Generative AI – Part 4: How LLMs Are Trained and Fine-Tuned
In Part 3, we looked at Transformers — the core engine behind today’s AI models.
But an engine alone isn’t enough. How do we turn that into something like GPT-4 or Claude that can actually answer our questions?
This is where the training pipeline comes in. Think of it as the step-by-step process that transforms a raw neural network into a helpful assistant.
1. Pretraining
At the beginning, the model knows nothing. It’s just a giant pile of random numbers (weights). Pretraining is about showing it huge amounts of text (and sometimes code) so it can learn the patterns of language.
The idea is simple:
- Give the model part of a sentence:
“The quick brown fox jumps over the …” - Ask it to guess the next word.
- Compare its guess with the correct answer (“lazy”).
- Adjust the weights.
- Repeat billions or even trillions of times.

This is called next-token prediction. After pretraining, the model has learned:
- Grammar and vocabulary.
- Facts, like “Paris is the capital of France.”
- Relationships between concepts.
- Programming syntax and patterns (if trained on code).
By now, it can write fluent text — but it doesn’t know how to be helpful.
It’s like someone who has read the entire internet but doesn’t know how to answer a question politely.
2. Supervised Fine-Tuning
After pretraining, the model can write sentences, but it doesn’t really know how to answer your question. It’s like talking to someone who has read a million books, but when you ask, “How do I reverse a string in Python?”, they might just start reciting random programming facts.
To fix this, humans step in. Annotators create pairs of prompts and good answers:
- Prompt: “Write a Python function to reverse a string.”
- Good Answer: short, correct, and easy-to-read code.

By training on thousands of these examples, the model learns how to:
- Focus on the user’s request.
- Give answers that are structured and useful.
- Skip unnecessary rambling.
In short, fine-tuning is like teaching a well-read person to be a practical assistant: not just showing off what they know, but actually solving the task you gave them.
3. Reinforcement Learning from Human Feedback
Even after supervised fine-tuning, the model can still feel robotic. It might give you an answer that’s technically correct but a bit dry, unhelpful, or awkward. This is where RLHF (Reinforcement Learning from Human Feedback) comes in.
Here’s the idea:
- The model generates several different answers to the same prompt.
- Humans rank these answers from best to worst.
- A separate “reward model” learns to predict which answers humans prefer.
- The main model is then adjusted to produce responses that score higher on this human preference scale.

Think of it like this:
The model is a student who already knows the facts. RLHF is the teacher saying, “This explanation is clearer. That one is confusing. Next time, do it more like this.”
Or in developer terms: imagine the model suggests three different code snippets. All of them work, but one is cleaner, easier to read, and follows best practices. Humans pick that one, and the model learns to prefer that style in the future.
That’s why models like ChatGPT don’t just give you a correct answer — they try to give you the answer you’ll find most helpful, natural, and safe.
4. Post-Training Improvements
After RLHF, companies often add extra layers:
- Instruction tuning → Training on a wide mix of Q&A and reasoning tasks.
- Safety filters → Blocking or rewriting unsafe outputs.
- Tool integration → Teaching the model to call APIs, run code, or fetch external data.

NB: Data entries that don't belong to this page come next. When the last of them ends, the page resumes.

/-- A read of a slow-tier slot has room in the ledger in a tick: fewer than READ_SLOTS_TICK over the node (R292) and fewer than 3 on the slot's
port (R532). -/
def Node.readFits (n : Node) (slot t : Nat) : Bool :=
  decide (n.readsIn t < n.reg Reg.readSlotsTick) && decide (n.readsOn t (n.slowPortOf slot) < 3)

/-- The first tick of a window from `t` on with room in the ledger. -/
def Node.readRoom (n : Node) (slot : Nat) : Nat → Nat → Option Nat
  | 0, _ => none
  | fuel + 1, t => if n.readFits slot t then some t else n.readRoom slot fuel (t + 1)

/-- The earliest tick after S and no later than D for a read of a slow-tier slot into a region (R292). -/
def Node.readTick (n : Node) (slot region s d : Nat) : Option Nat :=
  n.searchPlans 5 region (s + 1 - n.reg Reg.roundLen) d fun _ w =>
    if bitOf w.2.2 1 then
      let lo := Nat.max (s + 1) w.1
      match n.readRoom slot (w.1 + w.2.1 - lo) lo with
      | some t => if t ≤ d then some t else none
      | none => none
    else none

/-- The stack that takes a page coming from the slow tier (R292). -/
def Node.fetchStack (n : Node) (s near : Nat) : Option Nat := n.spareStack s 0 near

/-- Reserve a destination and book the read of a SPILLED page (R292): the tick, and the node with the slot charged and the read booked. -/
def Node.bookRead (n : Node) (slice near page s d key : Nat) : Option (Nat × Node) :=
  match n.fetchStack slice near with
  | none => none
  | some st =>
    match n.lowestSlot slice st with
    | none => none
    | some g =>
      match n.readTick ((n.page page).slow.getD 0) st s d with
      | none => none
      | some t =>
        let n := n.takeSlot slice g
        let r : PageRead := { page := page, tick := t, dest := g, request := key }
        some (t, { n with tiers := { n.tiers with reads := n.tiers.reads ++ [r],
                                                  background := n.tiers.background.filter (· != page) } })

/-- The tick by which a page under PREFETCHING is in tier 1. -/
def Node.fetchDone (n : Node) (p : Nat) : Nat :=
  match n.tiers.reads.find? fun r => r.page == p with
  | some r => r.tick + n.reg Reg.pfLat
  | none => 0

/-- The tier-1 slot a page lies in or is coming to. -/
def Node.pageSlot (n : Node) (p : Nat) : Nat :=
  match (n.page p).t1 with
  | some g => g
  | none =>
    match n.tiers.reads.find? fun r => r.page == p with
    | some r => r.dest
    | none => 0

/-- The region a page is read in. -/
def Node.pageRegion (n : Node) (p : Nat) : Nat := n.pageSlot p / 2 ^ 22

/-- Book the reads of all SPILLED pages of a list (page and the stack of its track's tail), in order. -/
def Node.bookReads (n : Node) (slice s d key : Nat) : List (Nat × Nat) → Option Node
  | [] => some n
  | (p, near) :: rest =>
    if (n.page p).state = .spilled ∧ !n.tiers.reads.any (fun r => r.page == p) then
      match n.bookRead slice near p s d key with
      | none => none
      | some (_, n') => n'.bookReads slice s d key rest
    else n.bookReads slice s d key rest
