/-- The second pass for an attention or COMPUTE request (R74, R76, R169, R292, R309). -/
def Node.admitAtt (n : Node) (now : Nat) (q : Admitted) : Node :=
  let r := q.req
  let states := q.needs.map fun d => (n.weight d).state
  if states.any (fun s => s == 0 || s == 1) then n.decline now r stNotAdmitted 0x30 0xFFFFFFFF
  else if states.contains 4 then n.decline now r stWeightLost 0x30 0
  else if r.tenantProg && (n.prog (r.arg 36 1)).state == 1 then n.decline now r stNotAdmitted 0x30 0xFFFFFFFF
  else
    let ps := n.attPages q
    let slow := ps.filter fun e => (n.page e.1).state == .spilled || (n.page e.1).state == .prefetching
    let miss := n.gradsMissing q
    let sq := n.seq (seqLocal r.seqId)
    let prep := (n.bookReads q.slice now q.deadline r.key ps).bind fun n1 =>
      (n1.bookWeights q.slice q.home now q.deadline q.needs 0).bind fun e =>
        (e.2.reserveGrads now (seqLocal r.seqId) q.slice sq.gradSlots miss).map fun n2 => (e.1, n2)
    let placed : Option (Node × Placed) := prep.map fun e => (e.2, e.2.place now (e.2.workOf now q e.1) q)
    match placed with
    | some (n2, .ok q') =>
      let n2 := n2.takePages (ps.map (·.1))
      let held := states.contains 3
      let q' := if held then { q' with held := true, items := [] } else q'
      let n2 := if r.isWrite then n2.foldl q.tracks fun n t =>
          n.setTrack (seqLocal r.seqId) t fun tr => { tr with booked := tr.booked + q.tokens } else n2
      let n2 := if r.isAtt then
          let sq := n2.seq (seqLocal r.seqId)
          n2.setSeq (seqLocal r.seqId) { sq with cnt := { sq.cnt with attends := sq.cnt.attends + 1 } } else n2
      n2.enter now q'
    | other =>
      let (info, st, q6) := match other with
        | some (_, .fail i a b) => (i, a, b)
        | _ => (0xFFFFFFFF, false, false)
      let fits := slow ≠ [] &&
        (let nr := n.residentView q.slice ps
         match nr.place now (nr.workOf now q 0) q with
         | .ok _ => true
         | .fail _ _ _ => false)
      let n := if fits then n.foldl (slow.map (·.1)) Node.queueBackground else n
      n.declinePlaced now r fits info st q6

/-- Admit a request that reserves nothing further, or refuse it (R74 to R76). -/
def Node.admitPlain (n : Node) (now : Nat) (q : Admitted) : Node × Bool :=
  match n.place now (n.workOf now q 0) q with
  | .ok q' => (n.enter now q', true)
  | .fail i a b => (n.declinePlaced now q.req false i a b, false)

/-- The second pass for SEQ_OPEN (R106, R109, R140): OPEN at once; its body waits for the reduce step of R75. -/
def Node.admitOpen (n : Node) (now : Nat) (q : Admitted) : Node :=
  let r := q.req
  match n.openSeq now q with
  | none => n.decline now r stNotAdmitted 0x30 0xFFFFFFFF
  | some (k, n1) =>
    let sq := n1.seq k
    let q := { q with home := sq.home, target := k }
    match n.place now (n.workOf now q 0) q with
    | .fail i a b => n.declinePlaced now r false i a b
    | .ok q' =>
      let (sets, fin) := if r.shareDomain = 0 then ([], 4) else n.walk r
      let ext := if r.shareDomain = 0 then [] else
        leBytes 4 (16 * sets.length) ++ leBytes 4 r.prefixPages ++ leBytes 1 fin ++ leBytes 1 (if sq.publish.isSome then 1 else 0) ++
          leBytes 6 0
      let n1 := if fin = 2 then n1.bump Reg.hashCollisions else n1
      n1.enter now { q' with body := openBody sq.id sq.home sq.spanBase ++ ext }

/-- The second pass for SEQ_FORK (R107 to R109). -/
def Node.admitFork (n : Node) (now : Nat) (q : Admitted) : Node :=
  let r := q.req
  match n.forkSeq now q with
  | none => n.decline now r stNotAdmitted 0x30 0xFFFFFFFF
  | some (k, n1) =>
    let q := { q with target := k, home := (n1.seq k).home }
    match n.place now (n.workOf now q 0) q with
    | .fail i a b => n.declinePlaced now r false i a b
    | .ok q' => n1.enter now q'

/-- The second pass for SEQ_CLOSE (R110): CLOSING at once; DONE follows the reduce step of R75. -/
def Node.admitClose (n : Node) (now : Nat) (q : Admitted) : Node :=
  let k := seqLocal q.req.seqId
  let (n, ok) := n.admitPlain now q
  if ok then (n.setSeq k { n.seq k with state := .closing, publish := none }).journal 4 (n.seq k).id 0 q.req.sess [] else n

/-- The second pass for APPEND: BOOKED rises by TOKEN_COUNT on its tracks (R113). -/
def Node.admitAppend (n : Node) (now : Nat) (q : Admitted) : Node :=
  let (n, ok) := n.admitPlain now q
  if ok then n.foldl q.tracks fun n t =>
    n.setTrack (seqLocal q.req.seqId) t fun tr => { tr with booked := tr.booked + q.tokens } else n

/-- Free every gradient record of a sequence, with its slots (R232). -/
def Node.freeGrads (n : Node) (k : Nat) : Node :=
  let gone := n.grads.filter fun e => e.2.seq == k
  let n := { n with grads := n.grads.filter fun e => e.2.seq != k }
  n.foldl gone fun n e => n.foldl (List.range e.2.count) fun n i => n.dropSlot (e.2.slot + i)

/-- The second pass for FETCH and RELEASE; a RELEASE frees the records at this boundary (R232). -/
def Node.admitGrad (n : Node) (now : Nat) (q : Admitted) : Node :=
  let (n, ok) := n.admitPlain now q
  if ok && q.req.isBackward 2 then n.freeGrads (seqLocal q.req.seqId) else n

/-- The second pass for WEIGHT_LOAD (R299, R300): a first part reserves the copy's slots and the descriptor enters LOADING. -/
def Node.admitWeight (n : Node) (now : Nat) (q : Admitted) : Node :=
  let r := q.req
  let d := q.target
  let old := n.weight d
  if r.arg 36 4 ≠ 0 then
    (n.admitPlain now { q with home := (old.t1.getD 0) / 2 ^ 22 }).1
  else
    let count := ceilDiv (r.arg 40 4) 16384
    let tiles := (n.tiers.weights.map fun e => if e.1 = d then 0 else e.2.slotCount).sum
    let n0 := n
    let n := n.foldl old.slots fun n g => n.dropSlot g
    if n.reg Reg.weightTilesMax < tiles + count then n0.decline now r stNotAdmitted 0x30 0xFFFFFFFF
    else
      match n.mostFree q.slice with
      | none => n0.decline now r stNotAdmitted 0x30 0xFFFFFFFF
      | some st =>
        match n.takeLowest q.slice st count with
        | none => n0.decline now r stNotAdmitted 0x30 0xFFFFFFFF
        | some (gs, n1) =>
          let q := { q with home := st }
          match n.place now (n.workOf now q 0) q with
          | .fail i a b => n0.declinePlaced now r false i a b
          | .ok q' =>
            let p := r.payload
            let w : Weight := { model := r.model, layer := r.lay, kind := r.arg 32 1, state := 1, wformat := r.arg 33 1, bytes := r.arg 40 4,
                                homeNode := r.arg 44 2, replicas := (List.range 4).map fun i => fieldB p (64 + 2 * i) 2,
                                digest := p.take 64, res := 1, slice := q.slice, t1 := gs.head?, slots := gs }
            (n1.setWeight d w).enter now q'
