-- ==== Sys2Proof/Machine/Schedule.lean ====
section
/-!
DEFINITION. Lasts and staged changes (chapter 2): loading a last image, arming a change region by region, disarming, discarding, and what the
refusal of an armed change does to the requests that counted on it.
-/

namespace Sys2Proof.Machine

/-! ### Last images (R49 to R51, R368) -/

/-- A window record (Table 2-6). -/
def windowOf (v : Nat) : Window :=
  { start := bitsOf v 48 16, length := bitsOf v 32 16, kind := bitsOf v 28 4, param := bitsOf v 16 8, target := bitsOf v 0 16 }

/-- Gate lists of an image from a byte on (Tables 14-2, 14-3): none where they break the tables. -/
def gateLists (bs : Bytes) : Nat → Nat → Nat → Option (List GateList)
  | 0, _, off => if off = bs.length then some [] else none
  | fuel + 1, num, off =>
    let count := fieldB bs (off + 2) 2
    let len := 8 + 4 * count
    let entries := (List.range count).map fun i => fieldB bs (off + 8 + 4 * i) 4
    if bs.length < off + len ∨ fieldB bs off 1 ≠ num ∨ fieldB bs (off + 1) 1 ≠ 0 ∨ count = 0 ∨ 256 < count ∨
       entries.any (fun e => bitsOf e 16 16 == 0 || bitsOf e 6 10 != 0) ∨
       fieldB bs (off + 4) 4 ≠ (entries.map fun e => bitsOf e 16 16).sum then none
    else (gateLists bs fuel (num + 1) (off + len)).map ({ number := num, raw := sliceB bs off len } :: ·)

/-- A window keeps to Tables 2-6 and 2-7 (check 1 of R51). -/
def windowOk (mask v : Nat) : Bool :=
  let w := windowOf v
  let region := decide (w.target < 16)
  let port := decide (0x100 ≤ w.target) && decide (w.target ≤ 0x12F)
  let chip := w.target == 0xFFFF
  decide (1 ≤ w.length) && bitsOf v 24 4 == 0 && (region || port || chip) && (!region || bitOf mask w.target) &&
  (if w.kind = 0 then w.param == 0 else if w.kind = 1 then chip else if w.kind = 2 ∨ w.kind = 3 then region && w.param == 0
   else if w.kind = 4 then port else if w.kind = 5 then (region || port) && decide (w.param < 16) else if w.kind = 6 then region || chip else false)

/-- The windows are sorted by TARGET, then START. -/
def windowsSorted : List Window → Bool
  | [] => true
  | [_] => true
  | a :: b :: t => (decide (a.target < b.target) || (a.target == b.target && decide (a.start ≤ b.start))) && windowsSorted (b :: t)

/-- Two windows of one target may overlap: MAINT with COMPUTE or REDUCE of a region (check 4 of R51). -/
def mayOverlap (a b : Window) : Bool :=
  decide (a.target < 16) && ((a.kind == 5 && (b.kind == 2 || b.kind == 3)) || (b.kind == 5 && (a.kind == 2 || a.kind == 3)))

/-- Some two windows overlap that may not. -/
def windowsClash : List Window → Bool
  | [] => false
  | a :: t => t.any (fun b => a.target == b.target && decide (b.start < a.start + a.length) && decide (a.start < b.start + b.length) &&
      !mayOverlap a b) || windowsClash t

/-- Read a last image: the last, or the lowest-numbered check of R51 that fails. -/
def Last.parse (bs : Bytes) : Except Nat Last :=
  let count := fieldB bs 10 2
  let lists := fieldB bs 12 2
  let mask := fieldB bs 8 2
  let len := fieldB bs 6 2
  let recs := (List.range count).map fun i => fieldB bs (64 + 8 * i) 8
  let ws := recs.map windowOf
  match gateLists bs lists 0 (64 + 8 * count) with
  | none => .error 1
  | some gates =>
    if bs.length < 64 ∨ fieldB bs 0 4 = 0 ∨ fieldB bs 4 2 ≠ 2 ∨ len < 250 ∨ count = 0 ∨ 16384 < count ∨ 48 < lists ∨ fieldB bs 14 18 ≠ 0 ∨
       recs.any (fun v => !windowOk mask v) ∨ !windowsSorted ws then .error 1
    else if (sha3_512 (bs.drop 64)).take 32 ≠ sliceB bs 32 32 then .error 2
    else if ws.any (fun w => decide (len < w.start + w.length)) then .error 3
    else if windowsClash ws then .error 4
    else if ws.any (fun w => w.kind == 6 && decide (40 < w.length)) then .error 5
    else if (ws.filter fun w => w.kind == 1).length = 0 ∨ 8 < (ws.filter fun w => w.kind == 1).length then .error 6
    else if (List.range 16).any (fun r => bitOf mask r &&
        !(ws.any (fun w => w.kind == 2 && w.target == r) && ws.any fun w => w.kind == 3 && w.target == r)) then .error 7
    else if ws.any (fun w => w.kind == 4 && decide (lists ≤ w.param)) then .error 8
    else .ok { raw := bs, id := fieldB bs 0 4, roundLen := len, regionMask := mask, windows := ws, gates := gates }

/-- Load an image (R51): staged, or refused with what was staged dropped. -/
def Node.lastLoad (n : Node) (image : Bytes) : Node :=
  match Last.parse image with
  | .ok l => ({ n with sched := { n.sched with staged := some l } }.setReg Reg.lastLoadStatus 0).toStaged
  | .error c => { n with sched := { n.sched with staged := none } }.setReg Reg.lastLoadStatus c

/-- LAST_LOAD (R51). -/
def execLastLoad (via : Via) (image : Bytes) (s : State) : Host.Outcome State Fault Refusal :=
  s.command via 0x1110 5 image fun n => n.lastLoad image

/-! ### Arming (R55, R56) -/

/-- The arm deadline (R56). -/
def Node.armDeadlineTick (n : Node) : Nat := n.sched.arming.armTick - n.reg Reg.disarmGuard

/-- The value an RWS entry will have after the commit. -/
def Node.willBe (n : Node) (k : Nat) : Nat := Map.get (n.reg k) n.staged k

/-- The reasons of a change for which every region fails: reserves (R379), SELFTEST coverage (R472), composition (R397, R400, R404), welt partners
(R454). -/
def Node.reserveCells (n : Node) : Nat :=
  48 * (6 * n.willBe Reg.inReserve + 2 * n.willBe Reg.inReserveTv + n.willBe Reg.q7Reserve + 3 * n.willBe Reg.qbReserve) + n.reg Reg.q6Pool

/-- A last meets R472. -/
def Node.coverageOk (n : Node) (l : Last) : Bool :=
  (l.windows.all fun w => w.kind != 6 ||
    (if 1 ≤ w.param ∧ w.param ≤ 5 then decide (w.target < 16) else decide (6 ≤ w.param) && decide (w.param ≤ 8) && w.target == 0xFFFF)) &&
  (List.range 8).all fun i =>
    let c := i + 1
    let targets := if c ≤ 5 then (List.range 16).filter (fun r => !n.retired .region r) else [0xFFFF]
    targets.all fun t =>
      let w := (l.windows.filter fun w => w.kind == 6 && w.param == c && w.target == t).length
      decide (2 * classSlices c ≤ w * (600000000 / l.roundLen))

/-- Read a composition map (Table 15-6). -/
def CompMap.parse (bs : Bytes) : CompMap :=
  { raw := bs, epoch := fieldB bs 0 2, group := fieldB bs 2 2, role := fieldB bs 4 1, memberCount := fieldB bs 5 1, weltA := fieldB bs 6 2,
    weltB := fieldB bs 8 2, spare := fieldB bs 10 2, members := (List.range 64).map fun i => fieldB bs (16 + 2 * i) 2 }

/-- A composition map keeps to Table 15-6. -/
def CompMap.ok (m : CompMap) : Bool :=
  let node := fun (x : Nat) => decide (x < 1024) || x == 0xFFFF
  m.raw.length == 1424 && decide (m.role ≤ 2) && fieldB m.raw 12 4 == 0 &&
  (if m.role = 0 then m.memberCount == 0 else decide (8 ≤ m.memberCount) && decide (m.memberCount ≤ 64)) &&
  node m.weltA && node m.weltB && node m.spare && m.members.all node &&
  ((List.range 1024).all fun i => decide (fieldB m.raw (144 + i) 1 < 48) || fieldB m.raw (144 + i) 1 == 0xFF) &&
  (List.range 64).all fun s => decide (fieldB m.raw (1168 + 4 * s) 1 ≤ 3) && fieldB m.raw (1169 + 4 * s) 1 == 0 && node (fieldB m.raw (1170 + 4 * s) 2)

/-- Firmware major and minor a node last reported, in a round header or a HELLO. -/
def Node.peerFirmware (n : Node) (node : Nat) : Option Nat :=
  match Map.find n.comp.headers node with
  | some h => some (fieldB h.raw 32 2)
  | none =>
    match n.links.ports.find? fun e => n.portReg e.1 Reg.peer == node && e.2.peerFw != 0 with
    | some e => some e.2.peerFw
    | none => none

/-- The pages of a slice that a pre-copy names: COMPRESSED pages of its sequences (R401). -/
def Node.movePages (n : Node) (s : Nat) : List Nat :=
  (n.seqs.pages.filter fun e => e.2.slice == s && e.2.state == .compressed).map (·.1)

/-- The composition reasons of Table 15-7 that a staged map meets at its commit tick. -/
def Node.mapReasons (n : Node) (m : CompMap) (c : Nat) : List Nat :=
  (if n.comp.previous.isSome ∧ (n.reg Reg.drainTick = 0 ∨ c < n.reg Reg.drainTick) then [0x08] else []) ++
  (if ((m.members ++ [m.weltA, m.weltB, m.spare]).filter fun x => decide (x < 1024) && x != n.straps).any
      fun x => match n.peerFirmware x with | some f => f != n.reg Reg.fwVersion | none => false then [0x09] else []) ++
  (if (List.range 64).any (fun s => fieldB m.raw (1168 + 4 * s) 1 == 2 && (n.movePages s).any fun p => !n.comp.preCopied.contains p) ∨
      ([m.weltA, m.weltB].any fun w => decide (w < 1024) &&
        !(n.comp.current.any fun cur => cur.weltA == w || cur.weltB == w) &&
        n.seqs.pages.any fun e => (e.2.state == .sealed || e.2.state == .compressed) && !e.2.replicated) then [0x0A] else []) ++
  (if m.epoch ≠ (n.reg Reg.epoch + 1) % 65536 ∨ !m.ok then [0x0B] else []) ++
  (if (List.range 64).any (fun s => fieldB m.raw (1168 + 4 * s) 1 == 3 && (n.slice s).state != .bound) then [0x03] else [])

/-- The ports in service that reach a node directly, its peer confirmed by HELLO (R454). -/
def Node.directPorts (n : Node) (node : Nat) : List Nat :=
  (List.range 48).filter fun p => n.inService p && n.portReg p Reg.peer == node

This is why two Transformer-based models can behave very differently.
The difference isn’t just the architecture — it’s also the training data and tuning steps applied after.
5. A Developer’s Takeaway
For developers, this pipeline explains a lot:
- Fine-tuning beats building from scratch. You don’t need to train a model on the entire internet. Starting from a pretrained model saves time and money.
- Training explains prompt behavior. Some prompts work better because they align with how the model was tuned.
- Know the limits. Models don’t “know” everything. If something wasn’t in the training data, the model might hallucinate.
- Practical tip: If you want to adapt a model for your project, start small — try fine-tuning with LoRA (Low-Rank Adaptation) or parameter-efficient methods instead of retraining everything.

6. Wrapping Up
And that wraps up our series. We started from the basics of neural networks, explored Transformers, and walked through the training pipeline that turns raw models into helpful assistants like GPT-4. AI is still evolving fast, but if you understand these foundations, you’ll have a clear lens to follow — and maybe even build on — the next big steps.